As the answer, set down the lines below from the one containing "theorem imageOf_high_masked (sel" through the one containing "interval_cases k <;> decide", exactly and inclusively, and no others.
[Data extracts Boundary: Start]
theorem witness_LengthFieldCutsStream :
    (frameW1.drop 4).length = 256 * (0x00 : Byte).toNat + (0x0C : Byte).toNat ∧ (frameW1.drop 4).length % 4 = 0 ∧
    12 ≤ (frameW1.drop 4).length ∧ State.reset.st = .idle ∧ idleToken.rst = false ∧
    ({ State.reset with inputs := offered ([0xEB, 0x90, 0x0C, 0x00] ++ frameW1.drop 4) [] ++ [idleToken] }).inputs =
      offered ([0xEB, 0x90, 0x0C, 0x00] ++ frameW1.drop 4) [] ++ idleToken :: [] ∧
    (frameW1.drop 4)[11]? =
      some (BitVec.ofNat 8 ((0x0C : Byte).toNat + byteSum ((frameW1.drop 4).take 11))) ∧
    ¬ ((256 * (0x00 : Byte).toNat + (0x0D : Byte).toNat) % 4 = 0 ∧
      12 ≤ 256 * (0x00 : Byte).toNat + (0x0D : Byte).toNat) :=
  ⟨by decide, by decide, by decide, rfl, rfl, rfl, by decide, by decide⟩

theorem witness_LaunchRegistersUnseen :
    (placed .idle 0 0 (byteToken 0xEB)).st = .idle ∧
    ({ placed .idle 9 0xFFFF (byteToken 0xEB) with ts := 5, sum := 3, pb := [(0, 1)] }).st = .idle ∧
    (placed .idle 0 0 (byteToken 0xEB)).inputs =
      ({ placed .idle 9 0xFFFF (byteToken 0xEB) with ts := 5, sum := 3, pb := [(0, 1)] }).inputs ∧
    (placed .idle 0 0 (byteToken 0xEB)).draws =
      ({ placed .idle 9 0xFFFF (byteToken 0xEB) with ts := 5, sum := 3, pb := [(0, 1)] }).draws :=
  ⟨rfl, rfl, rfl, rfl⟩

end Sys2Proof.Tests
end

/-! SUPPORT. The image decoder over the image of a select word (spec/30_encoding.md R74; log entry 10), and the step
as the decoded operation (spec/00_scope.md R9). -/

namespace Sys2Proof

/-- The five bits of an image above the select word are 0. -/
theorem imageOf_high_masked (sel : SelectWord) : BitVec.setWidth 8 (sel >>> 8) &&& 0xF8 = (0 : Byte) := by
  apply BitVec.eq_of_getLsbD_eq
  intro k hk
  have hmask : (0xF8 : Byte).getLsbD k = decide (3 ≤ k) := by
    interval_cases k <;> decide
  rw [BitVec.getLsbD_and, hmask, BitVec.getLsbD_setWidth, BitVec.getLsbD_ushiftRight]
  by_cases h3 : 3 ≤ k
  · simp [BitVec.getLsbD_of_ge sel (8 + k) (by omega)]
  · simp [h3]

/-- The two bytes of an image hold the whole select word. -/
theorem selectOfBytes_imageOf (sel : SelectWord) :
    selectOfBytes (BitVec.setWidth 8 sel) (BitVec.setWidth 8 (sel >>> 8)) = sel := by
  apply BitVec.eq_of_getLsbD_eq
  intro k hk
  rw [selectOfBytes, BitVec.getLsbD_setWidth, BitVec.getLsbD_append]
  split
  case isTrue hlow => simp [hk, hlow]
  case isFalse hhigh =>
    have hbit : 8 + (k - 8) = k := by omega
    simp [hk, hbit, show k - 8 < 8 by omega]

/-- Decoding the image of a select word and a data byte gives the operation that the word selects, and whatever bytes
follow the image. -/
theorem decodeImage_imageOf_append (sel : SelectWord) (b : Byte) (rest : List Byte) :
    decodeImage (imageOf sel b ++ rest) = .ok (decodeSelect sel b, rest) := by
  simp only [imageOf, List.cons_append, List.nil_append, decodeImage]
  rw [if_pos (imageOf_high_masked sel), selectOfBytes_imageOf]

end Sys2Proof

namespace Sys2Proof.Machine

/-- The image that a step forms decodes to the operation that it fetches. -/
theorem decodeImage_fetchImage (s : State) : decodeImage (fetchImage s) = .ok (fetch s, []) := by
  simpa [fetchImage, fetch] using decodeImage_imageOf_append (currentSelect s) (currentInputs s).inData []

/-- The start of a step, whether its input vector is listed or drawn. -/
theorem beginStep_eq (s : State) :
    beginStep s = { s with
      inputs := s.inputs.tail
      draws := if s.inputs = [] then s.draws + 1 else s.draws
      out := { stOut := s.st, inReady := inReady s, consumed := false, outcome := none } } := by
  apply State_eq <;> simp

/-- Settles O6: the step's image decodes to the fetched operation and to no other, and a step is that operation at the
state in which the inputs are sampled. -/
theorem stepRunsDecoded : Obligations.StepRunsDecoded := by
  unfold Obligations.StepRunsDecoded
  intro s i rest hdec
  have hfetch : fetch s = i := by
    rw [decodeImage_fetchImage, Except.ok.injEq, Prod.mk.injEq] at hdec
    exact hdec.1
  rw [step_eq, hfetch, beginStep_eq]

end Sys2Proof.Machine

/-! SUPPORT. The operation of a step by the fields of its select word: a row's match and mask read field by field, the
first fitting row as the priority list of spec/60_exceptions.md R214, and the place of a frame at which each operation
is selected. -/

namespace Sys2Proof

/-- The byte that an operation puts into the frame's registers: rows 12 to 16 of the operation map, the body bytes that
`sum` covers. -/
def Instr.bodyOperand : Instr → Option Byte
  | .tsByte b | .paramByte b | .mtypeByte b | .statusByte b | .loopcByte b => some b
  | _ => none

end Sys2Proof

namespace Sys2Proof.Machine

/-! ### The fields of a select word (spec/30_encoding.md R74) -/

/-- A select word is its two 3-bit fields and its five input bits. -/
theorem selectWord_ext_iff {v w : SelectWord} :
    v = w ↔ v.extractLsb' 8 3 = w.extractLsb' 8 3 ∧ v.extractLsb' 5 3 = w.extractLsb' 5 3 ∧
      v.getLsbD 4 = w.getLsbD 4 ∧ v.getLsbD 3 = w.getLsbD 3 ∧ v.getLsbD 2 = w.getLsbD 2 ∧
      v.getLsbD 1 = w.getLsbD 1 ∧ v.getLsbD 0 = w.getLsbD 0 := by
  constructor
  case mp => rintro rfl; simp
  case mpr =>
    rintro ⟨hst, hfsel, h4, h3, h2, h1, h0⟩
    have hfield : ∀ p k, k < 3 → v.extractLsb' p 3 = w.extractLsb' p 3 → v.getLsbD (p + k) = w.getLsbD (p + k) := by
      intro p k hk h
      simpa [BitVec.getLsbD_extractLsb', hk] using congrArg (·.getLsbD k) h
    apply BitVec.eq_of_getLsbD_eq
    intro k hk
    interval_cases k
    · exact h0
    · exact h1
    · exact h2
    · exact h3
    · exact h4
    · exact hfield 5 0 (by omega) hfsel
    · exact hfield 5 1 (by omega) hfsel
    · exact hfield 5 2 (by omega) hfsel
    · exact hfield 8 0 (by omega) hst
    · exact hfield 8 1 (by omega) hst
    · exact hfield 8 2 (by omega) hst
[Data extracts Boundary: End]
* Answer space:
theorem imageOf_high_masked (sel : SelectWord) : BitVec.setWidth 8 (sel >>> 8) &&& 0xF8 = (0 : Byte) := by
  apply BitVec.eq_of_getLsbD_eq
  intro k hk
  have hmask : (0xF8 : Byte).getLsbD k = decide (3 ≤ k) := by
    interval_cases k <;> decide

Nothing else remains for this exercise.